= Beginning of Section =

-- ==== Sys2Proof/Laws/PerInstr.lean ====
section
/-! SUPPORT. Per instruction: where the fields of its word stand. -/

namespace Sys2Proof.Laws.EncodedFields

/-- The word of a command has its opcode in 7:0 and zeros in 31:16 (R45). -/
def Statement (i : Instr) : Prop := opcField (encode i) = opcodeOf i ∧ zeroField (encode i) = 0

theorem commandWord_fields (opc : BitVec 8) (rd rs : SlotNum) :
    opcField (commandWord opc rd rs) = opc ∧ zeroField (commandWord opc rd rs) = 0 :=
  ⟨opcField_commandWord _ _ _, zeroField_commandWord _ _ _⟩

theorem alloc (rd : SlotNum) : Statement (.alloc rd) := commandWord_fields _ _ _
theorem free (rd : SlotNum) : Statement (.free rd) := commandWord_fields _ _ _
theorem getb (rs : SlotNum) : Statement (.getb rs) := commandWord_fields _ _ _
theorem getpx (rs : SlotNum) : Statement (.getpx rs) := commandWord_fields _ _ _
theorem putpx (rd : SlotNum) : Statement (.putpx rd) := commandWord_fields _ _ _
theorem copy (rd rs : SlotNum) : Statement (.copy rd rs) := commandWord_fields _ _ _
theorem contrast (rd rs : SlotNum) : Statement (.contrast rd rs) := commandWord_fields _ _ _
theorem gray (rd rs : SlotNum) : Statement (.gray rd rs) := commandWord_fields _ _ _
theorem invert (rd rs : SlotNum) : Statement (.invert rd rs) := commandWord_fields _ _ _
theorem mblur (rd rs : SlotNum) : Statement (.mblur rd rs) := commandWord_fields _ _ _

end Sys2Proof.Laws.EncodedFields
end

= End of Section =

:: TASK ::
Please show the lines of the material that contain the string "Laws".

:: ANSWER TO THIS TASK ::
-- ==== Sys2Proof/Laws/PerInstr.lean ====
namespace Sys2Proof.Laws.EncodedFields
end Sys2Proof.Laws.EncodedFields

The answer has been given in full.